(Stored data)
-- ==== Sys2Proof/Tests/Slice0.lean ====
section
/-! SUPPORT. Tests: what WellFormed refuses, the words of the opcode map, single steps with the values of
95_test_vectors, and for every statement with hypotheses a concrete machine that meets them (`test_witness_...`). -/

namespace Sys2Proof.Tests

open Sys2Proof Sys2Proof.Machine

/-! ### Small machines -/

/-- A small legal configuration: K = 2, W = 2, P = 16. -/
def tiny : Params := { k := 2, w := 2, p := 16 }

/-- A driven converter whose next draws are `bits`. -/
def drawing (bits : List Bit) : Converter := { driven := true, out := true, named := bits, pos := 0 }

/-- The reference block right after reset, on the stream `bits`. -/
def fresh (bits : List Bit) : Framer Params.reference := Framer.reset Params.reference (drawing bits) HostPort.quiet

/-- The small block right after reset, on the stream `bits`. -/
def small (bits : List Bit) : Framer tiny := Framer.reset tiny (drawing bits) HostPort.quiet

/-- The small block in phase `f` of the command of code `op`, on the stream `bits`. -/
def inPhase (f : Phase) (op : Code) (bits : List Bit) : Framer tiny := { small bits with fsm := f, op := op }

/-- The same block with `cancel_i` = 1. -/
def cancelling (f : Phase) (op : Code) : Framer tiny :=
  { inPhase f op [] with port := { HostPort.quiet with cancel := true } }

/-- The small block with a command presented. -/
def offered (op : Code) : Framer tiny :=
  { small [] with port := { HostPort.quiet with cmdValid := true, cmdOp := op } }

/-- The small block in phase `f` with `rst_i` = 1, reset where `mid` says. -/
def resetting (f : Phase) (mid : Bool) : Framer tiny :=
  { inPhase f 0b011#3 [false] with port := { HostPort.quiet with rst := true, midPulse := mid } }

/-- The machine a step leads to, if it leads to one. -/
def after (o : Host.Outcome State Fault Refusal) : Option State :=
  match o with
  | .next t => some t
  | .fault _ => none
  | .refused _ => none

/-! ### WellFormed: one ill-formed configuration for each check (00_scope R6, R7, R8) -/

theorem test_illegal_k : ¬ ({ k := 0, w := 12, p := 20 } : Params).Legal := by decide
theorem test_illegal_w : ¬ ({ k := 4, w := 0, p := 20 } : Params).Legal := by decide
theorem test_illegal_p_below_16 : ¬ ({ k := 4, w := 12, p := 15 } : Params).Legal := by decide
/-- 95_test_vectors 2.2: with K = 10 the least legal P is 20; with K = 4, P = 8 is refused. -/
theorem test_illegal_p_below_2k :
    ¬ ({ k := 10, w := 12, p := 19 } : Params).Legal ∧ ({ k := 10, w := 12, p := 20 } : Params).Legal ∧
    ¬ ({ k := 4, w := 12, p := 8 } : Params).Legal := by decide
theorem test_reference_legal : Params.reference.Legal := by decide
theorem test_every_command_wellFormed : ∀ i ∈ Instr.all, i.wellFormed = true := by decide
theorem test_illegal_refused :
    step ⟨{ k := 4, w := 12, p := 8 }, Framer.reset _ (drawing []) HostPort.quiet⟩ = .refused .illegalConfig := rfl
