-- ==== Sys2Proof/Certificates/Slice0/Obligations.lean ====
section
/-! DEFINITION. The statements about the machine, from the numbered rules of the spec. -/

namespace Sys2Proof.Stated

open Sys2Proof.Machine

/-- Byte `c` of a TEX word: 0 is R, 1 is G, 2 is B, 3 is A (10_state.md R26). -/
def lane (w : Word) (c : Nat) : Nat := (w.toNat >>> (8 * c)) % 256

/-- A `p`-bit endpoint value widened to 8 bits, in the closed form of 43_endpoint_expander.md R108. -/
def widen (p n : Nat) : Nat := n * 2 ^ (8 - p) + n / 2 ^ (2 * p - 8)

/-- The blend of 44_interpolator.md R116 in integers, with the weight given. -/
def mix (e0 e1 w : Nat) : Nat := ((64 - w) * e0 + w * e1 + 32) / 64

/-- Texel `i` of the state has these four channel values. -/
def texelIs (t : State) (i : Fin 16) (r g b a : Nat) : Prop :=
  lane t.tex[i] 0 = r ∧ lane t.tex[i] 1 = g ∧ lane t.tex[i] 2 = b ∧ lane t.tex[i] 3 = a

/-- DECODE of the block that encodes `i`, with all of BLK holding it, ends in `t`. -/
def decodesTo (i : Instr) (s t : State) : Prop :=
  blkHeld s = true → blkValue s = encodeBlock i → exec .decode s = .next t

/-- The arguments of a `decode` call are admitted for the format `f` on a host whose sizes are `bits` wide (46_host_interface.md R146,
R147, R153). -/
def admitted (bits : Nat) (args : DecodeArgs) (f : FormatTag) : Prop :=
  formatOf args.format = f ∧ argsFit bits args = true ∧ args.width ≠ 0 ∧ args.height ≠ 0 ∧
    outputSize f args.width args.height ≤ args.dstSize

/-- Nothing but the call's result differs. -/
def onlyResult (s t : State) (r : CallResult) : Prop :=
  t.callResult = some r ∧ sameBlk s t ∧ t.status = s.status ∧ t.tex = s.tex ∧ sameMemory s t ∧
    t.pending = s.pending ∧ t.readData = s.readData ∧ t.freeUsed = s.freeUsed

/-- The address of block (x, y) of the image of a call (46_host_interface.md R149). -/
def imageBlock (args : DecodeArgs) (x y : Nat) : Nat := args.src + 16 * (x + (args.width + 3) / 4 * y)

end Sys2Proof.Stated

open Sys2Proof Sys2Proof.Machine Sys2Proof.Stated

/-! ### Encoding -/

/-- R57 examples and R72, words written out from the spec: the block of 30_encoding.md R73's example, the block of vector
V-M3-rand, a reserved block, and the four command words. -/
def Obligations.WrittenWordsDecode : Prop :=
  decodeBytes [0xC0, 0x44, 0x42, 0xA3, 0x59, 0xAD, 0x78, 0x3C, 0, 0, 0, 0, 0, 0, 0, 0] =
      .ok (.bc7m6 [9, 9] [26, 26] [43, 43] [60, 60] [0, 0] [0, 0, 0, 0, 0, 0, 0, 0, 0, 0, 0, 0, 0, 0, 0, 0])
    ∧ decodeBytes [0x98, 0x28, 0x4C, 0x1C, 0xC5, 0x6C, 0x79, 0x2E, 0xC6, 0x9B, 0xD8, 0xC0, 0x9F, 0x67, 0xE6, 0x12] =
      .ok (.bc7m3 9 [10, 38, 28, 10] [51, 75, 103, 69] [113, 77, 88, 1] [1, 1, 1, 1]
        [1, 3, 0, 3, 3, 0, 3, 0, 3, 0, 3, 1, 1, 2, 0, 0])
    ∧ decodeBytes [0, 1, 0, 0, 0, 0, 0, 0, 0, 0, 0, 0, 0, 0, 0, 0] = .ok (.bc7Reserved 1)
    ∧ decodeBytes [0, 0, 0, 0] = .ok .nop
    ∧ decodeBytes [1, 0, 0, 0] = .ok .decode
    ∧ decodeBytes [2, 0, 0, 0] = .ok .modeq
    ∧ decodeBytes [3, 0, 0, 0] = .ok .cmdReserved

/-- R72: bits 1:0 of a command word are OP and bits 31:2 must be 0. -/
def Obligations.CommandWordIsOpInLowBits : Prop :=
  ∀ w : Word,
    (w.extractLsb' 2 30 = 0 →
      (w.extractLsb' 0 2 = 0 → decodeCommand w = .ok .nop)
        ∧ (w.extractLsb' 0 2 = 1 → decodeCommand w = .ok .decode)
        ∧ (w.extractLsb' 0 2 = 2 → decodeCommand w = .ok .modeq)
        ∧ (w.extractLsb' 0 2 = 3 → decodeCommand w = .ok .cmdReserved))
    ∧ (w.extractLsb' 2 30 ≠ 0 → decodeCommand w = .error (.commandHighBits w))

/-- Decoding the encoding of any well-formed instruction gives it back, every operand at every value. -/
def Obligations.DecodeEncodeRoundTrip : Prop :=
  ∀ i : Instr, i.wellFormed = true → decodeBytes (encode i) = .ok i

/-- Every block is one well-formed instruction, and encoding that instruction gives the block back: no bit is dropped. -/
def Obligations.EncodeDecodeEveryBlock : Prop :=
  ∀ blk : Block, (decodeBlock blk).wellFormed = true ∧ encodeBlock (decodeBlock blk) = blk

/-- R57: mode m matches when bit m of block byte 0 is 1 and the bits below it are 0, which is that the lowest set bit is m;
no block matches two modes, and one that matches none has byte 0 equal to 0. -/
def Obligations.SelectorMatchesLowestSetBit : Prop :=
  ∀ (blk : Block) (m : Mode),
    (matchesMode blk m.val = true ↔ (blk.getLsbD m.val = true ∧ ∀ j, j < m.val → blk.getLsbD j = false))
      ∧ (matchesMode blk m.val = true ↔ lowestSetBit (byte0 blk) = some m)
      ∧ (lowestSetBit (byte0 blk) = none ↔ blk.extractLsb' 0 8 = 0)

/-- R70: a block is the reserved encoding exactly when its byte 0 is 0. -/
def Obligations.ReservedExactlyWhenByteZero : Prop :=
  ∀ blk : Block, (∃ rest, decodeBlock blk = .bc7Reserved rest) ↔ blk.extractLsb' 0 8 = 0

/-! ### ROMs -/

/-- Section 1 of 41_lookup_tables.md: every mode's fields and selector fill the 128 bits. -/
def Obligations.ModeFieldsFillTheBlock : Prop := ∀ m : Mode, (modeTable m).bits m = 128

/-- Section 3 of 41_lookup_tables.md: texel 0 is in subset 0 and is its anchor, every other anchor lies in its own subset,
and the three anchors of a 3-subset partition differ. -/
def Obligations.AnchorsLieInTheirSubsets : Prop :=
  ∀ p, p < 64 →
    partition 2 p 0 = 0 ∧ partition 3 p 0 = 0
      ∧ anchor 1 p 0 = 0 ∧ anchor 2 p 0 = 0 ∧ anchor 3 p 0 = 0
      ∧ partition 2 p (anchor 2 p 1) = 1 ∧ partition 3 p (anchor 3 p 1) = 1 ∧ partition 3 p (anchor 3 p 2) = 2
      ∧ anchor 2 p 1 ≠ 0 ∧ anchor 3 p 1 ≠ 0 ∧ anchor 3 p 2 ≠ 0 ∧ anchor 3 p 1 ≠ anchor 3 p 2
      ∧ ∀ i, i < 16 → partition 2 p i < 2 ∧ partition 3 p i < 3

/-- Section 4 of 41_lookup_tables.md: every weight is round-half-up of 64 k / (2^W - 1). -/
def Obligations.WeightsAreRoundedLinear : Prop :=
  ∀ w, w = 2 ∨ w = 3 ∨ w = 4 → ∀ k, k < 2 ^ w →
    weight w k = (64 * k * 2 + (2 ^ w - 1)) / (2 * (2 ^ w - 1)) ∧ weight w k ≤ 64

/-! ### The Bit Reader and the Field Extractor -/

/-- R78: what one read does, in every reader state. -/
def Obligations.ReadBitsReadsOrRaises : Prop :=
  ∀ (blk : Block) (n : Nat) (r : Reader),
    (r.err = true ∨ r.budget < n → readBits blk n r = .bitBudget ⟨r.pos, r.budget, true⟩)
      ∧ (r.err = false → n ≤ r.budget → n = 0 → readBits blk n r = .value 0 r)
      ∧ (r.err = false → n ≤ r.budget → n ≠ 0 →
        ∃ v, readBits blk n r = .value v ⟨r.pos + n, r.budget - n, false⟩ ∧ v < 2 ^ n ∧
          ∀ j, j < n → v.testBit j = blk.getLsbD (r.pos + j))

/-- Section on R81: as long as no read of a command fails, POS + BUDGET stays 128 and POS moves by the widths read. -/
def Obligations.ReadsTakeConsecutiveRanges : Prop :=
  ∀ (blk : Block) (widths : List Nat) (r r' : Reader) (vs : List Nat),
    r.err = false → r.pos + r.budget = 128 → readMany blk widths r = .value vs r' →
      r'.err = false ∧ r'.pos + r'.budget = 128 ∧ r'.pos = r.pos + widths.sum ∧ vs.length = widths.length ∧
        ∀ k, k < widths.length → ∀ j, j < widths.getD k 0 →
          (vs.getD k 0).testBit j = blk.getLsbD (r.pos + (widths.take k).sum + j)

/-- A failed read is final: position and budget stay, and every later read of the reader it leaves fails (section on R80). -/
def Obligations.FailedReadIsSticky : Prop :=
  ∀ (blk : Block) (n : Nat) (r r' : Reader), readBits blk n r = .bitBudget r' →
    r'.pos = r.pos ∧ r'.budget = r.budget ∧ ∀ n', readBits blk n' r' = .bitBudget r'

/-- With the mode table of the spec no block raises BitBudget: extraction ends at bit 128 with nothing left. -/
def Obligations.ExtractionUsesExactlyTheBudget : Prop :=
  ∀ (blk : Block) (m : Mode), ∃ raw r, extract blk (modeTable m) m = .value raw r ∧
    r.pos = 128 ∧ r.budget = 0 ∧ r.err = false
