-- ==== Sys2Proof/Tests/Slice0.lean ====
section
/-! SUPPORT. The model's own tests. Every expected value comes from the spec: the vectors of 95_test_vectors.md, the worked
examples of the rules, or the field tables of 30_encoding.md. Then one ill-formed term for each check of WellFormed.lean, and
a witness for the hypotheses of every statement that has some. -/

namespace Sys2Proof.Tests

open Sys2Proof.Machine Sys2Proof.Stated

set_option Elab.async false

/-! ### Small states -/

/-- The state whose next step is DECODE of these sixteen bytes. -/
def loaded (bytes : List Byte) : State := State.reset.withFetchWord 128 (natOfBytes bytes)

/-- The state whose next step is this command, BLK holding these bytes. -/
def loadedCommand (w : Word) (bytes : List Byte) : State :=
  { loadBlk (BitVec.ofNat 128 (natOfBytes bytes)) State.reset with pending := [wrCmd w] }

/-- STATUS of a next state. -/
def statusOf (o : Host.Outcome State Fault Refusal) : Option Word :=
  match o with
  | .next s => some s.status
  | _ => none

/-- TEX of a next state. -/
def texOf (o : Host.Outcome State Fault Refusal) : List Word :=
  match o with
  | .next s => s.tex.toList
  | _ => []

/-- The refusal of an outcome. -/
def refusalOf {σ : Type} (o : Host.Outcome σ Fault Refusal) : Option Refusal :=
  match o with
  | .refused r => some r
  | _ => none

/-! ### The eight vectors V-M0-rand to V-M7-rand (section 2.6) -/

def v0 : List Byte :=
    [0x5F, 0x9D, 0xC5, 0x71, 0xBF, 0x05, 0x45, 0xE2, 0xF1, 0x71, 0xF4, 0xF7, 0xBD, 0x5D, 0x93, 0x44]

def v1 : List Byte :=
    [0x46, 0x7B, 0x6C, 0x58, 0xAB, 0x85, 0x13, 0x28, 0x34, 0x73, 0x51, 0x75, 0x10, 0x15, 0x5D, 0x50]

def v2 : List Byte :=
    [0x44, 0xBB, 0x1A, 0xCD, 0xED, 0xC8, 0xAA, 0xA6, 0x40, 0xFC, 0x9F, 0xE1, 0xCE, 0xE0, 0x2E, 0x95]

def v3 : List Byte :=
    [0x98, 0x28, 0x4C, 0x1C, 0xC5, 0x6C, 0x79, 0x2E, 0xC6, 0x9B, 0xD8, 0xC0, 0x9F, 0x67, 0xE6, 0x12]

def v4 : List Byte :=
    [0xF0, 0xD1, 0xF8, 0x0A, 0x65, 0x2D, 0x6D, 0x79, 0xE0, 0x0D, 0x47, 0x7A, 0x1F, 0xB5, 0x27, 0x40]

def v5 : List Byte :=
    [0xE0, 0x30, 0x39, 0x24, 0x07, 0xFA, 0xCF, 0xDC, 0xF6, 0xBA, 0x9C, 0x49, 0x3F, 0xF7, 0xC0, 0x5C]

def v6 : List Byte :=
    [0xC0, 0x84, 0xF4, 0x1D, 0xB1, 0xF7, 0x1D, 0xAE, 0x98, 0x99, 0xD0, 0x9C, 0xFA, 0xB4, 0xAD, 0x45]

def v7 : List Byte :=
    [0x80, 0xCD, 0x28, 0x8E, 0x83, 0x31, 0x13, 0x32, 0x0E, 0x28, 0x5B, 0x13, 0x19, 0x6B, 0x42, 0xA2]

theorem test_decode_bc7m0 : decodeBytes v0 =
    .ok (.bc7m0 15 [10, 14, 12, 2, 14, 8] [11, 15, 13, 2, 8, 2] [2, 1, 15, 8, 15, 8] [1, 1, 0, 0, 0, 1]
        [2, 7, 7, 2, 7, 5, 7, 6, 2, 3, 5, 1, 1, 1, 1, 2]) := by
  decide +kernel

theorem test_decode_bc7m1 : decodeBytes v1 =
    .ok (.bc7m1 17 [59, 49, 6, 22] [43, 22, 56, 4] [40, 16, 51, 28] [1, 0]
        [0, 5, 2, 2, 7, 0, 4, 0, 5, 2, 4, 6, 5, 0, 4, 2]) := by
  decide +kernel

theorem test_decode_bc7m2 : decodeBytes v2 =
    .ok (.bc7m2 40 [29, 10, 3, 13, 14, 27] [17, 12, 21, 26, 20, 0] [2, 31, 31, 25, 16, 27]
        [1, 0, 3, 0, 0, 2, 1, 1, 3, 1, 1, 2, 2, 2, 0, 1]) := by
  decide +kernel

theorem test_decode_bc7m3 : decodeBytes v3 =
    .ok (.bc7m3 9 [10, 38, 28, 10] [51, 75, 103, 69] [113, 77, 88, 1] [1, 1, 1, 1]
        [1, 3, 0, 3, 3, 0, 3, 0, 3, 0, 3, 1, 1, 2, 0, 0]) := by
  decide +kernel

theorem test_decode_bc7m4 : decodeBytes v4 =
    .ok (.bc7m4 3 1 [17, 6] [30, 21] [16, 18] [53, 18]
        [1, 1, 3, 2, 0, 3, 3, 0, 0, 0, 3, 3, 2, 1, 0, 2] [3, 0, 1, 5, 7, 6, 7, 0, 5, 6, 6, 3, 2, 0, 0, 2]) := by
  decide +kernel

theorem test_decode_bc7m5 : decodeBytes v5 =
    .ok (.bc7m5 3 [48, 114] [16, 57] [32, 127] [51, 183]
        [1, 2, 3, 1, 1, 3, 1, 1, 2, 3, 0, 3, 0, 1, 2, 2] [1, 3, 3, 0, 3, 1, 3, 3, 0, 0, 0, 3, 0, 3, 1, 1]) := by
  decide +kernel

theorem test_decode_bc7m6 : decodeBytes v6 =
    .ok (.bc7m6 [9, 82] [111, 17] [118, 125] [14, 46] [1, 0]
        [4, 9, 9, 9, 0, 13, 12, 9, 10, 15, 4, 11, 13, 10, 5, 4]) := by
  decide +kernel

theorem test_decode_bc7m7 : decodeBytes v7 =
    .ok (.bc7m7 13 [3, 5, 14, 28] [0, 3, 19, 9] [8, 6, 14, 0] [10, 22, 21, 9] [0, 0, 1, 0]
        [0, 3, 0, 2, 1, 1, 3, 0, 1, 0, 2, 0, 1, 0, 1, 1]) := by
  decide +kernel

theorem test_step_bc7m0 : statusOf (step (loaded v0)) = some 0x00000081 ∧ texOf (step (loaded v0)) =
    [0xFF24D0C0, 0xFF18FFEF, 0xFF842121, 0xFFD7A398, 0xFF8C298C, 0xFF1DECDC, 0xFF18FFEF, 0xFF943A38,
     0xFFD96ACD, 0xFFCA5EC1, 0xFF1DECDC, 0xFF27C6B6, 0xFFE877DA, 0xFFE877DA, 0xFFE877DA, 0xFF24D0C0] := by
  decide +kernel

theorem test_step_bc7m1 : statusOf (step (loaded v1)) = some 0x00000091 ∧ texOf (step (loaded v1)) =
    [0xFFA3AFEF, 0xFF8A4B46, 0xFFB3A62A, 0xFFB3A62A, 0xFF425AC7, 0xFFA3AFEF, 0xFF6B7ED8, 0xFFCDE118,
     0xFF5D72D2, 0xFF8897E4, 0xFF6B7ED8, 0xFF5066CD, 0xFF5D72D2, 0xFFA3AFEF, 0xFF6B7ED8, 0xFF8897E4] := by
  decide +kernel

theorem test_step_bc7m2 : statusOf (step (loaded v2)) = some 0x000000A1 ∧ texOf (step (loaded v2)) =
    [0xFF5E7FBB, 0xFF108CEF, 0xFFCED66B, 0xFFFFAD18, 0xFFFFAD18, 0xFFDEC950, 0xFFA26F96, 0xFFA26F96,
     0xFFDE00DE, 0xFFA26F96, 0xFF5E7FBB, 0xFFB17086, 0xFFB17086, 0xFFB17086, 0xFFFFAD18, 0xFFEFBA33] := by
  decide +kernel

theorem test_step_bc7m3 : statusOf (step (loaded v3)) = some 0x000000B1 ∧ texOf (step (loaded v3)) =
    [0xFFCB7727, 0xFF9B974D, 0xFFB1CF39, 0xFF038B15, 0xFF9B974D, 0xFFB1CF39, 0xFF038B15, 0xFFB1CF39,
     0xFF038B15, 0xFFB1CF39, 0xFF038B15, 0xFF78B92D, 0xFF78B92D, 0xFF3CA121, 0xFFB1CF39, 0xFFB1CF39] := by
  decide +kernel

## What to do
An exact, complete copy of the lines above from the one with "theorem test_decode_bc7m2 : decodeBytes" through the one with "127] [51, 183]" is the whole answer.

## Result of the exercise
theorem test_decode_bc7m2 : decodeBytes v2 =
    .ok (.bc7m2 40 [29, 10, 3, 13, 14, 27] [17, 12, 21, 26, 20, 0] [2, 31, 31, 25, 16, 27]
        [1, 0, 3, 0, 0, 2, 1, 1, 3, 1, 1, 2, 2, 2, 0, 1]) := by
  decide +kernel

theorem test_decode_bc7m3 : decodeBytes v3 =
    .ok (.bc7m3 9 [10, 38, 28, 10] [51, 75, 103, 69] [113, 77, 88, 1] [1, 1, 1, 1]
        [1, 3, 0, 3, 3, 0, 3, 0, 3, 0, 3, 1, 1, 2, 0, 0]) := by
  decide +kernel

theorem test_decode_bc7m4 : decodeBytes v4 =
    .ok (.bc7m4 3 1 [17, 6] [30, 21] [16, 18] [53, 18]
        [1, 1, 3, 2, 0, 3, 3, 0, 0, 0, 3, 3, 2, 1, 0, 2] [3, 0, 1, 5, 7, 6, 7, 0, 5, 6, 6, 3, 2, 0, 0, 2]) := by
  decide +kernel

theorem test_decode_bc7m5 : decodeBytes v5 =
    .ok (.bc7m5 3 [48, 114] [16, 57] [32, 127] [51, 183]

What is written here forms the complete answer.